Homecoming Ranch (Pine River #1)

So Dad and I are off to Durango today so they can stick more needles in me. I wanted Luke to come, but he said, “No, man, I have to go to Denver and check on work,” which I thought was perfectly reasonable, seeing as how he has a business there and didn’t count on all this stuff with Homecoming Ranch. But I was hoping he would come because Make-A-Wish-Foundation is all over that hospital, and I’ve got a deal with this kid, Dante.

Dante is sixteen, and he’s got Stage IV cancer, and the Make-A-Wish people want him to make a wish. He said he couldn’t do Disney, he’d rather die than do Disney. I don’t think he meant it like that, but, you know, like he really didn’t want to go to Disney. So I said, “Dude, you gotta shoot higher! Go big or go home! You gotta go for something that makes you want to do the chemo every day, right?” And he said he didn’t know what that was. But I know this kid, he’s always there when I am. I know he’s like me, and he loves sports. So I suggested, “How about a Denver Bronco’s game in a skybox?”

You should have seen Dante—he lit up like Rockefeller Center at Christmas time.

So we’ve been working on a deal where we are trying to convince Make-A-Wish to grant him that wish, along with a close, personal friend. That’s me, the color commentator. I can tell him everything there is to know about every player on the Broncos’ roster and then some.

I wanted to introduce Luke to Dante so Dante would add him to the list, too, because again, we’re talking the Broncos in premium seats.

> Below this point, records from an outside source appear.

/-- The limits of the window (R338). -/
def trWinOk (s : State) (p : Nat) : Bool :=
  let u := s.fld .TR_WIN [p] TR_WIN.SLOT_128K
  let n := trSlots s p * u
  (trSlots s p == 2 || trSlots s p == 3) && decide (1 ≤ u) && decide (u ≤ 128) && decide (n ≤ 256) &&
  decide (n ≤ s.fld .SPAN_CACHE_CTL [p] SPAN_CACHE_CTL.SKEIN_WAYS * 24)

/-- The limits of a byte range of a layer in an object. -/
def trRangeOk (s : State) (p id off len : Nat) : Bool :=
  objValid s id && off % 128 == 0 && len % 128 == 0 && decide (128 ≤ len) && decide (len ≤ trSlot s p) &&
  decide (off + len ≤ objPages s id * 2097152)

/-- Pages of an object's byte range. -/
def objRange (s : State) (id off len : Nat) : List Nat :=
  if len = 0 then []
  else (List.range ((off + len - 1) / 2097152 - off / 2097152 + 1)).map (fun i => objPage s id + off / 2097152 + i)

/-- The checks of R341. -/
def trDescOk (s : State) (p : Nat) (ws : List (BitVec 64)) : Bool :=
  let obj := dW ws 0 15 0
  let ctx := dW ws 0 31 24
  let off := dW ws 1 39 0
  let len := dW ws 2 31 0
  dW ws 0 23 17 == 0 && dW ws 0 55 32 == 0 && dW ws 1 63 40 == 0 && dW ws 3 63 56 == 0 && dW ws 4 63 32 == 0 &&
  dW ws 5 63 42 == 0 && dW ws 6 63 0 == 0 && dW ws 7 63 0 == 0 &&
  trWinOk s p && trRangeOk s p obj off len &&
  (objCtx s obj == ctx || (objRange s obj off len).all (fun q => peShared (ptEntry s q))) &&
  (dW ws 0 16 16 == 0 ||
    (trRangeOk s p (dW ws 3 15 0) (dW ws 3 55 16) (dW ws 4 31 0) && objPolicy s (dW ws 3 15 0) == 0 &&
      objCtx s (dW ws 3 15 0) == ctx))

/-- POISONED of an object. -/
def objPoisoned (s : State) (id : Nat) : Bool := (objWord s id 0).getLsbD 54

/-- The slot at the head of a ring. The ring belongs to no context: it is read as firmware reads (assumption 30). -/
def trHead (s : State) (p : Nat) : Option (List (BitVec 64)) :=
  let a := s.fld .TR_Q_BASE [p] LAT_Q_BASE.BASE * 64 + (s.trs p).started % trSize s p * 64
  let read (i : Nat) : Option (BitVec 64) :=
    match (decLocal s .fw (a + 8 * i) false).1 with
    | .ok (.line l _) _ => some ((peekLine s l).data.extractLsb' ((a + 8 * i) % 128 * 8) 64)
    | .ok (.win t o) _ => some (BitVec.ofNat 64 (leNat (mread (s.tile t).mem o 8)))
    | _ => none
  (List.range 8).foldl (fun acc i =>
    match acc, read i with
    | some l, some w => some (l ++ [w])
    | _, _ => none) (some [])

/-- Whether the next layer may start (R337): enabled, numbered, posted, and its slot free. A layer that DISABLE keeps from
starting needs no slot, so that no tile waits for ever (R349). -/
def trReady (s : State) (p : Nat) : Bool :=
  let x := s.trs p
  decide (p < 8) && s.bit .TR_CTL [p] TR_CTL.EN && !hostGone s && x.go && decide (x.started < x.posted) &&
  (x.cut.isSome || decide (x.next < trSlots s p) || decide (x.next - trSlots s p < trReleased s p))

/-- The next descriptor becomes layer `next` with a status (0 = to be fetched). -/
def trStart (s : State) (p : Nat) (ws : List (BitVec 64)) (stat : Nat) : State :=
  let x := s.trs p
  s.setTrs p { x with started := x.started + 1, tries := 0, next := x.next + 1,
                      run := x.run ++ [⟨x.next, ws, stat, false, false, []⟩] }
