-- ==== Sys2Proof/Machine/Dispatch.lean ====
section
/-!
DEFINITION. Machine/Dispatch.lean: the meaning of each command, one arm per constructor of Instr.
-/

namespace Sys2Proof.Machine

So anyway, Luke said he couldn’t go, and then he said he’d be late because he’s picking up Blue Eyes in Denver and taking her back to Homecoming Ranch, and I’m like, “The ranch? I thought you didn’t want them out there!”

And he said, “I don’t. But it’s okay, we’ve worked it out for now.”

Listen, I may be tied to a chair, but I am no slouch in the perception department. But lately, I can’t read Luke at all. One minute he’s “thinking” about Julie, and the next, he’s got this funny look on his face telling me he’s giving Blue Eyes a ride. I observed, and very casually I might add, “You seem to be running into Blue Eyes a lot.”

Luke knows he is, because he didn’t try to argue. He just laughed and said, “Don’t wait up, loser.”

Well, the joke is on buddy boy, because I will be up, because tonight is The Walking Dead marathon, and I am not missing that.

So okay, Luke went on his way, as happy as a kid in a bouncy castle, and I bet he hadn’t even hit Sometimes Pass when Julie showed up. She stood at the screen door with her baby, all smiles, and yeah, her baby is supercute. She said “Hey, Leo, is Luke around?” Like she didn’t dump him for Brandon. Like she hasn’t called him every time she gets worried and then dumps him all over again. She’s like one of those bounce back paddleballs, just keeps hitting him and waiting for him to bounce back, then hitting him again.

I said, “No. He went back to Denver.” I didn’t say he was coming back, and Julie looked kind of shocked, like, “What-am-I-going-to-do-with-this-baby” shocked, but then Marisol comes in with my medicine and she says, “What are you doing here, Julie?”

Julie said, “I’m looking for Luke.”

Well, Marisol, she’s not a fan of Julie, but she’s also not a fan of lying, and she said, “He went to Denver, he’ll be back later.”

And I said, “Way later. Like next year later.”

Marisol squeezed my shoulder really hard and she said, “Maybe you should come back tomorrow, Julie. It will be late before he gets back.”

Of course Julie was all sweet smiles and thank-yous to Marisol, and she went bopping down the steps, her baby on her hip, looking back at me.

I swear, I think that baby gave me the stink eye.

Luke—I tried, bro, I tried.





TWENTY


Luke’s day in Denver was not what he’d call a towering success.

The first thing he did when he arrived was to drive to his little two-bedroom bungalow in an older part of Denver. He’d bought the rundown piece of crap and had restored it with some money his mom had left him. Since then, the market had come up. Luke liked knowing that if anything ever happened, he had some equity in this house. Anything, like needing an attorney. The equity in his house was what he planned to use to fight the loss of Homecoming Ranch.

But before he spoke to an attorney, Luke had to see about his housing starts. He left the Bronco, switched to his work truck, and drove to the outskirts of Denver to check on the first three Kendrick Custom Homes. With the help of Stuart Homes, where he’d apprenticed the last few years, and who owned a minority share in his business, Luke had purchased three lots in a new subdivision. It had taken some time to get the deeds and permits set up, but in the last month, they had finished the site prep, had poured three slabs, and if all had gone well last week, the framing would have begun by now.